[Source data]

◆ ◆ ◆ ◆ ◆ ◆ ◆

-- ==== Sys2Proof/Safety.lean ====
section
/-! DEFINITION. What claims about runs are stated in: the invariant of the CORE's state, the states a run can reach,
the end of a run and what is observed of it. -/

namespace Sys2Proof.Machine

/-- The fault kinds with the info values that can stand in a fault record (spec/60_exceptions.md, table before R161,
R161 to R165): an unrecognized byte, an address 256 or 257, an operand byte 8 to 255, the return address 256, and
never AluUnsupported. -/
def FaultKind.recordable : FaultKind → Bool
  | .illegalOpcode b0 => (opcodeOf? b0).isNone
  | .addressFault a => decide (a = 256 ∨ a = 257)
  | .registerIndexFault b => decide (8 ≤ b.toNat)
  | .returnAddressFault r => decide (r = 256)
  | .aluUnsupported => false

/-- The invariant of the CORE's state. -/
structure State.Inv (s : State) : Prop where
  /-- The memory is in canonical form, with cells 0 to 255 only (R50). -/
  memory_wf : Memory.wf s.mem = true
  /-- The largest value `pc` can hold is 256 (R37). -/
  pc_le : s.pc ≤ 256
  /-- The fault record is `none` exactly while the engine is RUNNING or HALTED (R39). -/
  fault_none_iff : s.fault = none ↔ s.status ≠ .faulted
  /-- A fault record holds the address of the faulting instruction, which `pc` still holds, and an info value of its
  kind (R39, R161 to R165). -/
  fault_record : ∀ f, s.fault = some f → f.fpc = s.pc ∧ f.kind.recordable = true

/-- The states of the runs of the CORE with setting `c`: after reset and the load of some image, and after every step
(R192). -/
inductive Reachable (c : Config) : State → Prop where
  | boot {image : List Byte} {s : State} (h : boot image = .next s) : Reachable c s
  | step {s t : State} (hs : Reachable c s) (h : stepWith c s = .next t) : Reachable c t

/-- The observation of a finished run (R195). -/
structure Observation where
  status : RunState
  fault : Option FaultRecord
  out : List Byte
  regs : RegFile
  pc : Nat
  mem : Memory
deriving DecidableEq, Repr

/-- What is observed of a run that has ended; a RUNNING state gives no observation (R195). -/
def observation (s : State) : Option Observation :=
  match s.status with
  | .running => none
  | .halted => some { status := s.status, fault := s.fault, out := s.out, regs := s.regs, pc := s.pc, mem := s.mem }
  | .faulted => some { status := s.status, fault := s.fault, out := s.out, regs := s.regs, pc := s.pc, mem := s.mem }

/-- A safe run: one that ended with the clean stop, HALT (R98, R195). -/
def CleanStop (s : State) : Prop := s.status = .halted

end Sys2Proof.Machine
end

◆ ◆ ◆ ◆ ◆ ◆ ◆

Among the lines of the data, find every one that holds "next" and copy it.

■ RESPONSE TO THE TASK ■
  | boot {image : List Byte} {s : State} (h : boot image = .next s) : Reachable c s
  | step {s t : State} (hs : Reachable c s) (h : stepWith c s = .next t) : Reachable c t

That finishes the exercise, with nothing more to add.